/-- Settles O42: the offsets of JAL and BRANCH are shifted left by one, and 4 is even. -/
theorem targetsKeepOrClearBitZero : Obligations.TargetsKeepOrClearBitZero := by
  intro s t himms hp hstep
  obtain ⟨-, hpc⟩ := execute_pc ((step_of_execute hp).symm.trans hstep)
  rw [hpc, himms]
  refine ⟨?_, fun hjalr => ?_⟩
  · rintro (hjal | hbranch)
    · rw [decode_of_jal hjal]
      exact getLsbD_zero_add_shiftLeft_one _ _
    · rw [decode_of_branch hbranch, nextPc]
      split
      · exact getLsbD_zero_add_shiftLeft_one _ _
      · exact getLsbD_zero_add_shiftLeft_one s.pc 2#32
  · rw [decode_of_jalr hjalr]
    exact ⟨getLsbD_zero_and_not_one _, fun k hk => getLsbD_and_not_one_of_pos _ hk⟩

/-! ## The effects of the jumps (R85 to R87) -/

/-- Settles O3: the row of JAL in the opcode map, and its link. -/
theorem jalJumpsAndLinks : Obligations.JalJumpsAndLinks := by
  refine ⟨fun _ hop => decode_of_jal hop, fun rd off s => ?_⟩
  obtain ⟨t, hx, h⟩ := exec_jal_setsReg rd off s
  exact ⟨t, hx, h.parts⟩

/-- Settles O4: the row of JALR in the opcode map, and its link; the target is computed before the link is written. -/
theorem jalrJumpsToRegisterAndLinks : Obligations.JalrJumpsToRegisterAndLinks := by
  refine ⟨fun _ _ hop => decode_of_jalr hop, fun rd rs1 imm s => ?_⟩
  obtain ⟨t, hx, h⟩ := exec_jalr_setsReg rd rs1 imm s
  exact ⟨t, hx, h.parts⟩

/-- An EXECUTE that only selects a next-PC writes no register, as one that writes register 0 does (R20). -/
theorem setNpc_setsReg_zero (s : State) (next : Word) :
    SetsReg s (s.beginExecute.setNpc next).endExecute 0#5 0#32 next :=
  .of_writeReg (.setNpc s next) rfl 0#5 0#32

/-- Settles O5: the row of BRANCH in the opcode map, and its choice of next-PC. -/
theorem branchTakenOnEquality : Obligations.BranchTakenOnEquality := by
  refine ⟨fun _ _ hop => decode_of_branch hop, fun rs1 rs2 off s => ?_⟩
  have h := setNpc_setsReg_zero s (nextPc s (.known (.branch rs1 rs2 off)))
  exact ⟨_, exec_branch rs1 rs2 off s, h.ends, h.regsUnchanged, h.ram, h.trace⟩

end Sys2Proof.Machine
end

section
/-! SUPPORT. The effects of LOAD and STORE (R88 to R90). Each is stated from the state its bus access leaves, which
differs from the one EXECUTE began in by the RAM or by one event; what the rest of EXECUTE does to the other fields is
the same seen from either. -/

namespace Sys2Proof.Machine

/-! ## What a bus access leaves alone -/

section
variable {s t : State} {next : Word}

theorem EndsAt.of_record {e : Event} (h : EndsAt (s.record e) t next) : EndsAt s t next := { h with }

theorem EndsAt.of_setRam {m : Memory} (h : EndsAt (s.setRam m) t next) : EndsAt s t next := { h with }

theorem RamUnchanged.of_record {e : Event} (h : RamUnchanged (s.record e) t) : RamUnchanged s t := { h with }

end

/-! ## LOAD (R89) -/

/-- After a read fault LOAD writes 0 and goes on. -/
theorem execLoad_fault_setsReg (s : State) (rd : RegIdx) (ea : Word) :
    SetsReg (s.record (.diagBusReadFault ea))
      ((s.beginExecute.takeFault (.busReadFault ea)).writeReg rd 0#32).endExecute rd 0#32 (s.pc + 4#32) :=
  .of_writeReg (.beginExecute (s.record _)) rfl rd 0#32

/-- Settles O6: LOAD is a register write after a read of RAM, after a read fault, or, to register 0, after no read. -/
theorem loadReadsByteOrFaults : Obligations.LoadReadsByteOrFaults := by
  refine ⟨fun _ _ hop => decode_of_load hop, fun rd rs1 imm s => ?_⟩
  have hskip : rd = 0#5 → s.cfg.loadX0Reads = false → ¬(rd ≠ 0#5 ∨ s.cfg.loadX0Reads = true) :=
    fun h0 hno => not_or.2 ⟨not_not.2 h0, Bool.not_eq_true _ ▸ hno⟩
  rcases execLoad_cases rd rs1 imm s with ⟨hin, -, e⟩ | ⟨hout, hread, e⟩ | ⟨h0, hno, e⟩
  · have h := SetsReg.of_writeReg (.beginExecute s) rfl rd
      ((Memory.read s.ram (s.effAddr rs1 imm).toNat).setWidth 32)
    exact ⟨_, e, h.others, h.ends, h.ram, fun _ => ⟨h.holds, h.trace⟩, fun hout => absurd hin hout,
      fun _ _ => h.trace⟩
  · have h := execLoad_fault_setsReg s rd (s.effAddr rs1 imm)
    exact ⟨_, e, h.others, h.ends.of_record, h.ram.of_record, fun hin => absurd hin hout,
      fun _ _ => ⟨h.holds, h.trace⟩, fun h0 hno => absurd hread (hskip h0 hno)⟩
  · subst h0
    have h := setNpc_setsReg_zero s (s.pc + 4#32)
    exact ⟨_, e, h.others, h.ends, h.ram, fun _ => ⟨rfl, h.trace⟩, fun _ hread => absurd hread (hskip rfl hno),
      fun _ _ => h.trace⟩

/-! ## STORE (R90) -/

/-- The event of STORE outside RAM: the character in the output window, else the write fault (R44, R49). -/
def storeEvent (s : State) (rs2 : RegIdx) (ea : Word) : Event :=
  if inOutWindow s.cfg ea then .outChar ((s.readReg rs2).extractLsb' 0 8) else .diagBusWriteFault ea

/-- STORE outside RAM, where the spec gives it an effect: one event, and nothing is written. -/
theorem execStore_of_outside {s : State} {rs1 rs2 : RegIdx} {imm : Word}
    (hram : ¬inRamWindow s.cfg (s.effAddr rs1 imm))
    (hdef : inOutWindow s.cfg (s.effAddr rs1 imm) → s.effAddr rs1 imm = s.cfg.outBase) :
    execStore rs1 rs2 imm s =
      .next (s.beginExecute.record (storeEvent s rs2 (s.effAddr rs1 imm))).endExecute := by
  rcases execStore_cases rs1 rs2 imm s with ⟨hin, -⟩ | ⟨hroute, -, e⟩ | ⟨hroute, hne, -⟩ | ⟨hroute, e⟩
  · exact absurd hin hram
  · rw [storeEvent, if_pos (route_eq_out.1 hroute).2]
    exact e
  · exact absurd (hdef (route_eq_out.1 hroute).2) hne
  · rw [storeEvent, if_neg (route_eq_unmapped.1 hroute).2]
    exact e

/-- Settles O7: STORE writes its byte in RAM, or records its event outside RAM; either way no register is written. -/
theorem storeWritesByteOrEmitsOrFaults : Obligations.StoreWritesByteOrEmitsOrFaults := by
  refine ⟨fun _ hop => decode_of_store hop, fun rs1 rs2 imm s hdef => ?_⟩
  by_cases hin : inRamWindow s.cfg (s.readReg rs1 + imm)
  · have h := setNpc_setsReg_zero
      (s.setRam (Memory.write s.ram (s.effAddr rs1 imm).toNat ((s.readReg rs2).extractLsb' 0 8))) (s.pc + 4#32)
    exact ⟨_, execStore_of_ram hin, h.regsUnchanged, h.ends.of_setRam, fun _ ha => Memory.read_write_of_ne s.ram _ ha,
      fun _ => ⟨h.trace, fun hwf => Memory.read_write_self hwf _ _⟩, fun hout => absurd hin hout⟩
  · have hea : inOutWindow s.cfg (s.readReg rs1 + imm) → s.readReg rs1 + imm = s.cfg.outBase :=
      fun hwin => (hdef hwin).resolve_left hin
    have h := setNpc_setsReg_zero (s.record (storeEvent s rs2 (s.effAddr rs1 imm))) (s.pc + 4#32)
    exact ⟨_, execStore_of_outside hin hea, h.regsUnchanged, h.ends.of_record, fun a _ => h.ram.bytes a,
      fun hin' => absurd hin' hin, fun _ => ⟨h.ram.of_record, h.trace⟩⟩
· · · ·
**DIRECTIONS FOR THIS TASK**
Reproduce the lines of the entries above from the one with "of next-PC. -/" to the one with "exact ⟨_, exec_branch", both included, exactly and without any other line.

**REPLY TO THE EXERCISE**
/-- Settles O5: the row of BRANCH in the opcode map, and its choice of next-PC. -/
theorem branchTakenOnEquality : Obligations.BranchTakenOnEquality := by
  refine ⟨fun _ _ hop => decode_of_branch hop, fun rs1 rs2 off s => ?_⟩
  have h := setNpc_setsReg_zero s (nextPc s (.known (.branch rs1 rs2 off)))
  exact ⟨_, exec_branch rs1 rs2 off s, h.ends, h.regsUnchanged, h.ram, h.trace⟩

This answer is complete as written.